Nothing but the lines below between the line holding "corrected (at_ : EccPlace)" and the line holding "payload : List (BitVec 8)", inclusive, should appear in the answer, each set down exactly.

Data shown:
[Start of Attachment]

-- ==== Sys2Proof/Syntax.lean ====
section
/-!
DEFINITION. Sys2Proof/Syntax.lean: every row of spec/opcode_table.json as one constructor of `Instr`.

* A strand word (01 R12 to R37) and a transducer word (15 R265) keep the RAW bit fields that the table cuts out of the
  word, so that no bit is lost and the word can be given back in TVAL (01 R31).  Which field values the spec allows is
  `Instr.wellFormed`.
* The other rows are the part's steps that no word encodes (spec/95_what_each_step_holds.md): what a queue port does
  inside an instruction, engine and memory steps, the scheduler, host operations and management commands, resets.
  Their arguments name the unit that moves, or carry what comes from outside the package.
-/

namespace Sys2Proof

/-- Who waits for a translation (19 R321): a strand, or an engine operation. -/
inductive AgentRef where
  | strand (id : Nat)
  | engine (op : Nat)
  deriving DecidableEq, Repr

/-- A node of the sow tree (12 R215): a core's sow unit, a cluster's, a die's, the package's, the fabric unit; a peer package,
a child of the fabric unit (22 R363). -/
inductive TreeNode where
  | core (id : Nat)
  | cluster (id : Nat)
  | die (id : Nat)
  | package
  | fabric
  | peer (idx : Nat)
  deriving DecidableEq, Repr

/-- Where an ECC check looks (13 R242, 19 R330): a sector as DRAM or near store holds it, the slice's copy of it, the slice's tag of
its line, the length code of its block (15 R261), the L1 of a core; or, with the number in the event's first operand, a doubleword of a
window, a register, a byte of a plane, an element of a tile, an entry of the translation caches. -/
inductive EccPlace where
  | stored
  | cached
  | tag
  | code
  | l1 (core : Nat)
  | window (block : Nat)
  | register (strand : Nat)
  | plane (block p : Nat)
  | tile (block t : Nat)
  | translation
  deriving DecidableEq, Repr

/-- What an ECC check finds (13 R242 to R244): the patrol scrubber's find in a sector, or that of an access at another place. -/
inductive EccFinding where
  | clean
  | corrected (at_ : EccPlace)
  | uncorrectable (at_ : EccPlace)
  deriving DecidableEq, Repr

/-- A device operation that arrives at a fabric port (22 R354): the header fields, what the delivery says of the sender, and the
payload bytes; `opcode` is the header's op. `secure` is the virtual device of the sender's secure domain; `peer` is the
sender's own pair (fabric address, virtual device), none for a host; `tag` tells the operation from every other one, `conn` is
the ROD connection that it came on (22 R356), none for RUD. -/
structure HostOp where
  tag     : Nat
  conn    : Option Nat
  secure  : Nat
  peer    : Option (BitVec 128 × Nat)
  opcode  : Nat
  vd      : Nat
  index   : Nat
  length  : Nat
  offset  : Nat
  payload : List (BitVec 8)
  ownerChannel : Bool
  deriving DecidableEq, Repr

/-- A sow that comes from a peer package (22 R364): the peer, the bed, the payload, whether it is unordered. -/
structure PeerSow where
  addr    : BitVec 128
  bed     : BitVec 32
  payload : List (BitVec 64)
  unord   : Bool
  deriving DecidableEq, Repr

/-- A virtual device of a package (22 R363). -/
structure PeerDevice where
  addr : BitVec 128
  vd   : Nat
  deriving DecidableEq, Repr

/-- What arrives at a node: a sow of this package's trees, or one that a peer sends. -/
inductive SowMove where
  | sow (op : Nat)
  | incoming (p : PeerSow)
  deriving DecidableEq, Repr

/-- A management command (22 R354 op 3, R357): its payload, the header it came with, and who sent it: the owner of virtual device
`sender`, or the operator through his management virtual device. -/
structure MgmtCmd where
  tag      : Nat
  conn     : Option Nat
  operator : Bool
  sender   : Nat
  opcode   : Nat
  index    : Nat
  length   : Nat
  offset   : Nat
  bytes    : List (BitVec 8)
  deriving DecidableEq, Repr

/-- A firmware image that reaches the management controller (22 R366): its body and its signature, whether the key matches
the digest in mask ROM, whether the signature verifies, and its version. -/
structure FirmwareImage where
  body      : List (BitVec 8)
  signature : List (BitVec 8)
  keyOk     : Bool
  signedOk  : Bool
  version   : Nat
  deriving DecidableEq, Repr

/-- What comes over the sideband (23 R375): an image while none has passed verification; the successor of a running firmware, with the least
version that this sets once it has verified it (22 R366); a write to the status register. -/
inductive Sideband where
  | image (i : FirmwareImage)
  | successor (i : FirmwareImage) (least : Nat)
  | status (x : BitVec 32)
  deriving DecidableEq, Repr

/-- A register or storage of a stopped strand or its block that a debug session names (21 R351): `stack` an entry of the active-mask
stack with its part, `window` a doubleword, `plane` a byte, `planeScale` a scale code, `planeInfo` what was latched with it, `tray` a field, `channel` a
lane of an entry, `channelEnd` a field of a channel, `barrier` the slots that have arrived, `barrierState` its other fields, `batches` the
counters of an engine's batches, `hint` a pending hint, `stall` a count of the coverage, `micro` word j of entry i of what the micro view
shows: 8 times the partition plus 0 pairing queues, 1 bed table, 2 sow trace, 3 walk trace, 4 graft log. -/
inductive DebugTarget where
  | pc
  | scalar (r : Nat)
  | lane (r lane : Nat)
  | mask (r : Nat)
  | special (n : Nat)
  | stack (entry part : Nat)
  | window (offset : Nat)
  | tileA (tile row col : Nat)
  | tileRw (tile row col : Nat)
  | tileNan (tile row col : Nat)
  | tileRu (tile row col : Nat)
  | plane (p offset : Nat)
  | tray (t field : Nat)
  | channel (c entry lane : Nat)
  | barrier (b : Nat)
  | barrierState (b field : Nat)
  | channelEnd (c field : Nat)
  | planeInfo (p field : Nat)
  | planeScale (p offset : Nat)
  | batches (engine field : Nat)
  | hint (field : Nat)
  | stall (i : Nat)
  | micro (what i j : Nat)
  | pcMatch (i : Nat) (enable : Bool)
  | pcMatchEnable (i : Nat)
  deriving DecidableEq, Repr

[End of Attachment]

Solution to the exercise:
  | corrected (at_ : EccPlace)
  | uncorrectable (at_ : EccPlace)
  deriving DecidableEq, Repr

/-- A device operation that arrives at a fabric port (22 R354): the header fields, what the delivery says of the sender, and the
payload bytes; `opcode` is the header's op. `secure` is the virtual device of the sender's secure domain; `peer` is the
sender's own pair (fabric address, virtual device), none for a host; `tag` tells the operation from every other one, `conn` is
the ROD connection that it came on (22 R356), none for RUD. -/
structure HostOp where
  tag     : Nat
  conn    : Option Nat
  secure  : Nat
  peer    : Option (BitVec 128 × Nat)
  opcode  : Nat
  vd      : Nat
  index   : Nat
  length  : Nat
  offset  : Nat
  payload : List (BitVec 8)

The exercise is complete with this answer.